As more food manufacturing facilities continue to implement and comply with the Global Food Safety Initiative (GFSI) Audit Schemes, they are also required to conduct Internal Audits of their Foods Safety Management Systems. Meeting these GFSI requirements involves developing a strong internal audit program that utilizes internal resources and trained auditors to perform internal audits. Lack of a properly designed or implemented internal audit program is one of the most common GFSI non-conformances.

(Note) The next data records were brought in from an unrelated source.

-- ==== Sys2Proof/Machine/Dispatch.lean ====
section
/-! DEFINITION. The dispatch: one arm per constructor, on the state after the fetch (spec/30_encoding.md R61). -/

namespace Sys2Proof.Machine

def exec (i : Instr) (s : State) : Host.Outcome State Fault Refusal :=
  match i with
  | .addReg dr sr1 ign sr2 => Sys2Proof.Machine.execAddReg dr sr1 ign sr2 s
  | .addImm dr sr1 imm5 => Sys2Proof.Machine.execAddImm dr sr1 imm5 s
  | .andReg dr sr1 ign sr2 => Sys2Proof.Machine.execAndReg dr sr1 ign sr2 s
  | .andImm dr sr1 imm5 => Sys2Proof.Machine.execAndImm dr sr1 imm5 s
  | .not dr sr ign => Sys2Proof.Machine.execNot dr sr ign s
  | .ld dr off9 => Sys2Proof.Machine.execLd dr off9 s
  | .ldi dr off9 => Sys2Proof.Machine.execLdi dr off9 s
  | .ldr dr baseR off6 => Sys2Proof.Machine.execLdr dr baseR off6 s
  | .lea dr off9 => Sys2Proof.Machine.execLea dr off9 s
  | .st sr off9 => Sys2Proof.Machine.execSt sr off9 s
  | .sti sr off9 => Sys2Proof.Machine.execSti sr off9 s
  | .str sr baseR off6 => Sys2Proof.Machine.execStr sr baseR off6 s
  | .br n z p off9 => Sys2Proof.Machine.execBr n z p off9 s
  | .jmp ignHi baseR ignLo => Sys2Proof.Machine.execJmp ignHi baseR ignLo s
  | .jsr off11 => Sys2Proof.Machine.execJsr off11 s
  | .jsrr ignHi baseR ignLo => Sys2Proof.Machine.execJsrr ignHi baseR ignLo s
  | .trap ign v => Sys2Proof.Machine.execTrap ign v s
  | .trapGetc ign => Sys2Proof.Machine.execTrapGetc ign s
  | .trapOut ign => Sys2Proof.Machine.execTrapOut ign s
  | .trapPuts ign => Sys2Proof.Machine.execTrapPuts ign s
  | .trapIn ign => Sys2Proof.Machine.execTrapIn ign s
  | .trapPutsp ign => Sys2Proof.Machine.execTrapPutsp ign s
  | .trapHalt ign => Sys2Proof.Machine.execTrapHalt ign s
  | .trapUnknown ign v => Sys2Proof.Machine.execTrapUnknown ign v s
  | .reserved8 ign => Sys2Proof.Machine.execReserved8 ign s
  | .reservedD ign => Sys2Proof.Machine.execReservedD ign s

end Sys2Proof.Machine
end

Internal audit is a complete review of the food safety system against major GFSI Audit Schemes, like SQF or BRCGS Standards. Internal audits are to be conducted by the company’s own trained staff and involves more than just a GMP inspection of the facility or verification of the Critical Control Points. The internal audit team should be multi-disciplinary, so that they can independently and objectively audit different departments, functions, and processes within the organization. The internal audit team should understand the audit plan, schedule, procedure, documentation and objective of the internal audit process, including the GFSI Checklist and Standard. Internal auditing involves a systematic, planned, independent and documented process for obtaining evidence to review and evaluate against pre-arranged standard requirements. There are many reasons a facility should conduct internal audits and some examples may include preparing for third party audits, satisfying program requirements, creating records of due diligence, driving continual improvement, identifying improvement opportunities, and verifying compliance to standard.

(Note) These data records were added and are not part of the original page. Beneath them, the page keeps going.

-- ==== Sys2Proof/Tests/Slice0.lean ====
section
/-! SUPPORT. Tests: words written out bit by bit from spec/30_encoding.md R58, ill-formed terms, single steps with the
expected results of spec/95_test_vectors.md, and for every obligation with hypotheses a witness that meets them. -/

namespace Sys2Proof.Tests

open Sys2Proof.Machine

/-! ### Well-formedness -/

theorem test_wellFormed_refuses_whole_trap_row : (Instr.trap 0#4 0x21#8).wellFormed = false := by decide
theorem test_wellFormed_refuses_unknown_of_getc : (Instr.trapUnknown 0#4 0x20#8).wellFormed = false := by decide
theorem test_wellFormed_refuses_unknown_of_halt : (Instr.trapUnknown 0#4 0x25#8).wellFormed = false := by decide
theorem test_wellFormed_takes_unknown : (Instr.trapUnknown 0#4 0x26#8).wellFormed = true := by decide

/-! ### Decoding: opcode, then each field of R58, from bit 15 down -/

theorem test_decode_addReg : decode 0b0001_011_001_0_00_010#16 = .addReg 3#3 1#3 0#2 2#3 := by decide
theorem test_decode_addReg_ign : decode 0b0001_000_000_0_11_000#16 = .addReg 0#3 0#3 3#2 0#3 := by decide
theorem test_decode_addImm : decode 0b0001_000_001_1_11110#16 = .addImm 0#3 1#3 0b11110#5 := by decide
theorem test_decode_andReg : decode 0b0101_000_001_0_00_010#16 = .andReg 0#3 1#3 0#2 2#3 := by decide
theorem test_decode_andImm : decode 0b0101_001_010_1_10000#16 = .andImm 1#3 2#3 0b10000#5 := by decide
theorem test_decode_not : decode 0b1001_100_101_111111#16 = .not 4#3 5#3 0b111111#6 := by decide
theorem test_decode_ld : decode 0b0010_001_000000100#16 = .ld 1#3 4#9 := by decide
theorem test_decode_ldi : decode 0b1010_010_000000010#16 = .ldi 2#3 2#9 := by decide
theorem test_decode_ldr : decode 0b0110_100_011_111110#16 = .ldr 4#3 3#3 0b111110#6 := by decide
theorem test_decode_lea : decode 0b1110_110_111111110#16 = .lea 6#3 0x1FE#9 := by decide
theorem test_decode_st : decode 0b0011_001_000001111#16 = .st 1#3 0xF#9 := by decide
theorem test_decode_sti : decode 0b1011_010_000000001#16 = .sti 2#3 1#9 := by decide
theorem test_decode_str : decode 0b0111_010_001_000011#16 = .str 2#3 1#3 3#6 := by decide
theorem test_decode_br_n : decode 0b0000_100_000000000#16 = .br true false false 0#9 := by decide
theorem test_decode_br_p : decode 0b0000_001_111111101#16 = .br false false true 0x1FD#9 := by decide
theorem test_decode_jmp : decode 0b1100_001_010_100000#16 = .jmp 1#3 2#3 0x20#6 := by decide
theorem test_decode_jsr : decode 0b0100_1_10000000010#16 = .jsr 0x402#11 := by decide
theorem test_decode_jsrr : decode 0b0100_0_10_011_000001#16 = .jsrr 2#2 3#3 1#6 := by decide
theorem test_decode_getc : decode 0b1111_0000_00100000#16 = .trapGetc 0#4 := by decide
theorem test_decode_out : decode 0b1111_0001_00100001#16 = .trapOut 1#4 := by decide
theorem test_decode_puts : decode 0b1111_0010_00100010#16 = .trapPuts 2#4 := by decide
theorem test_decode_in : decode 0b1111_0000_00100011#16 = .trapIn 0#4 := by decide
theorem test_decode_putsp : decode 0b1111_0000_00100100#16 = .trapPutsp 0#4 := by decide
theorem test_decode_halt : decode 0b1111_1111_00100101#16 = .trapHalt 0xF#4 := by decide
theorem test_decode_unknown_above : decode 0b1111_0000_00100110#16 = .trapUnknown 0#4 0x26#8 := by decide
theorem test_decode_unknown_below : decode 0b1111_0000_00011111#16 = .trapUnknown 0#4 0x1F#8 := by decide
theorem test_decode_reserved8 : decode 0b1000_000000000001#16 = .reserved8 1#12 := by decide
theorem test_decode_reservedD : decode 0b1101_111111111111#16 = .reservedD 0xFFF#12 := by decide
theorem test_decode_whole_trap_row : decode (encode (.trap 3#4 0x21#8)) = .trapOut 3#4 := by decide
theorem test_encode_whole_trap_row : encode (.trap 3#4 0x21#8) = 0b1111_0011_00100001#16 := by decide
theorem test_decodeTableWord : decodeTableWord 16 0x1642 = some (.addReg 3#3 1#3 0#2 2#3) := by decide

Key steps to conducting an Internal Audit consist of the Plan, Do, Check and Act (PDCA) Cycle, also known as the Deming Wheel. The PDCA cycle is a repetitive four stage cycle and is used for continuous improvement in many business processes.

Plan

Establish the objective or define the scope of the audit and create an annual schedule. Selecting and training of the internal auditors are also key components of the planning step.

Do

Implement the plan or execute the process, which involves the collection of information for evaluation. Look for deviations in the implementation against the plan and check for appropriateness and completeness. This step involves utilizing the Internal Audit Checklist Tool for assessment and includes conducting risk assessment of non-conformities according to standard classification of Critical, Major, and Minor Non-conformities.

Check

This step includes writing the non-conformity report and assigning responsibility and deadlines for conducting root cause analysis and corrective action.

Act

Follow-up with the corrective actions in the check step and verify that the corrective actions are effective and will prevent future re-occurrence.

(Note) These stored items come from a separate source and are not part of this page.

-- ==== Sys2Proof/Decode.lean ====
section
/-! DEFINITION. Decoding of instruction words (R33 to R51) and the encoder. Decoding is total: a word is an instruction, an
illegal encoding or an illegal operand. The decoder is a set of tables, one for each opcode, read as the manual prints them.
Lean's code generator builds no value of a constructor past number 243 that has fields, so what builds one is marked
noncomputable; the kernel evaluates it as it evaluates everything here. -/

namespace Sys2Proof

/-! ### The formats of R38 and R39 -/

/-- CM: memory (R38). -/
structure CM where
  l : BitVec 1
  op : BitVec 6
  la : BitVec 4
  d : BitVec 5
  b : BitVec 5
  o : BitVec 11
  deriving DecidableEq, Repr

/-- CR: register (R38). -/
structure CR where
  l : BitVec 1
  op : BitVec 6
  la : BitVec 4
  d : BitVec 5
  a : BitVec 5
  b : BitVec 5
  f : BitVec 6
  deriving DecidableEq, Repr

/-- CB: branch (R38). -/
structure CB where
  l : BitVec 1
  op : BitVec 6
  p : BitVec 3
  disp : BitVec 22
  deriving DecidableEq, Repr

/-- CQ: queue and engine (R38). -/
structure CQ where
  l : BitVec 1
  op : BitVec 6
  la : BitVec 4
  d : BitVec 5
  q : BitVec 4
  i : BitVec 12
  deriving DecidableEq, Repr

/-- CS of opcode 0x2B: system (R38). -/
structure CS where
  l : BitVec 1
  op : BitVec 6
  f : BitVec 6
  r : BitVec 3
  i : BitVec 16
  deriving DecidableEq, Repr

/-- CS of opcode 0x01: `fmt` in the C-slot (R45). -/
structure CF where
  l : BitVec 1
  op : BitVec 6
  fa : BitVec 5
  fb : BitVec 5
  fc : BitVec 5
  r : BitVec 10
  deriving DecidableEq, Repr

/-- AR: register (R39). -/
structure AR where
  op : BitVec 6
  d : BitVec 5
  a : BitVec 5
  b : BitVec 5
  p : BitVec 3
  f : BitVec 8
  deriving DecidableEq, Repr

/-- AI: immediate (R39). -/
structure AI where
  op : BitVec 6
  d : BitVec 5
  a : BitVec 5
  i : BitVec 16
  deriving DecidableEq, Repr

/-- AV: vector (R39). -/
structure AV where
  op : BitVec 6
  d : BitVec 5
  a : BitVec 5
  b : BitVec 5
  k : BitVec 3
  s : BitVec 2
  f : BitVec 6
  deriving DecidableEq, Repr

/-- `fmt` in the A-slot (R45). -/
structure AF where
  op : BitVec 6
  fa : BitVec 5
  fb : BitVec 5
  fc : BitVec 5
  r : BitVec 11
  deriving DecidableEq, Repr

def CM.ofWord (w : Word32) : CM :=
  ⟨w.extractLsb' 31 1, w.extractLsb' 25 6, w.extractLsb' 21 4, w.extractLsb' 16 5, w.extractLsb' 11 5, w.extractLsb' 0 11⟩
def CM.toWord (x : CM) : Word32 := x.l ++ x.op ++ x.la ++ x.d ++ x.b ++ x.o

def CR.ofWord (w : Word32) : CR :=
  ⟨w.extractLsb' 31 1, w.extractLsb' 25 6, w.extractLsb' 21 4, w.extractLsb' 16 5, w.extractLsb' 11 5, w.extractLsb' 6 5,
    w.extractLsb' 0 6⟩
def CR.toWord (x : CR) : Word32 := x.l ++ x.op ++ x.la ++ x.d ++ x.a ++ x.b ++ x.f

def CB.ofWord (w : Word32) : CB :=
  ⟨w.extractLsb' 31 1, w.extractLsb' 25 6, w.extractLsb' 22 3, w.extractLsb' 0 22⟩
def CB.toWord (x : CB) : Word32 := x.l ++ x.op ++ x.p ++ x.disp

def CQ.ofWord (w : Word32) : CQ :=
  ⟨w.extractLsb' 31 1, w.extractLsb' 25 6, w.extractLsb' 21 4, w.extractLsb' 16 5, w.extractLsb' 12 4, w.extractLsb' 0 12⟩
def CQ.toWord (x : CQ) : Word32 := x.l ++ x.op ++ x.la ++ x.d ++ x.q ++ x.i

def CS.ofWord (w : Word32) : CS :=
  ⟨w.extractLsb' 31 1, w.extractLsb' 25 6, w.extractLsb' 19 6, w.extractLsb' 16 3, w.extractLsb' 0 16⟩
def CS.toWord (x : CS) : Word32 := x.l ++ x.op ++ x.f ++ x.r ++ x.i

The internal auditor’s main goal is to verify and provide supporting evidence that the program audited either complies with or does not comply with the established requirement or standard. The internal auditor should not just interview the personnel but also review policy, procedures, and records; observe, and evaluate all the collected information to confirm that it is meeting the planned and established standard. Once the Internal Audit have been concluded; the auditor will conduct a closing meeting with the appropriate department staff, confirm the scope or area covered during the audit, read out non-conformities (where appropriate), assign responsibility, agree to corrective actions with deadlines and thank everyone for their time and cooperation.

There are many challenges facilities face when conducting internal audits and but there are some recommendations that will help overcome many of these challenges.

  • Develop Internal Audit Program objectives with Senior Management to include reducing non-conforming product, promoting continuous improvement, passing the GFSI Audit, and meeting customer and regulatory specifications.
  • Manage internal audits as a separate program that include procedures, trending analysis, formal training, cross department representation, and increasing the size of the internal auditing team.
  • Ensure the internal audit is an official event and do not let other work interfere with audit completion or reporting. This includes making sure everyone treats this seriously and formalizing the audit to include a set schedule, opening meeting, closing meeting, audit checklist, and non-conformity report provided in a timely manner.
  • Ensure internal auditors are objective and only collect evidence or facts. Do not attempt to voice opinion or argue. Do not provide advice and attempt to fix non-conformities during the audit (unless there are critical food safety hazards present). Do not interfere with production activities. Take pictures for training purposes and reduce audit bias by having a cross-function internal audit team.
  • Train internal auditors to properly communicate by asking open-ended questions and avoiding sarcasm, tricky questions, leading questions, ambiguous questions and multiple questions. Internal auditor needs to be professional, objective, open, and honest when interviewing facility personnel. This also includes avoiding poor body language or facial expression and using an appropriate and respectful tone of speech.
  • Internal Auditor must always remember to audit the system and not the person.

Internal audit non-conformity report must be written in a timely manner and provide routine updates to Senior Management.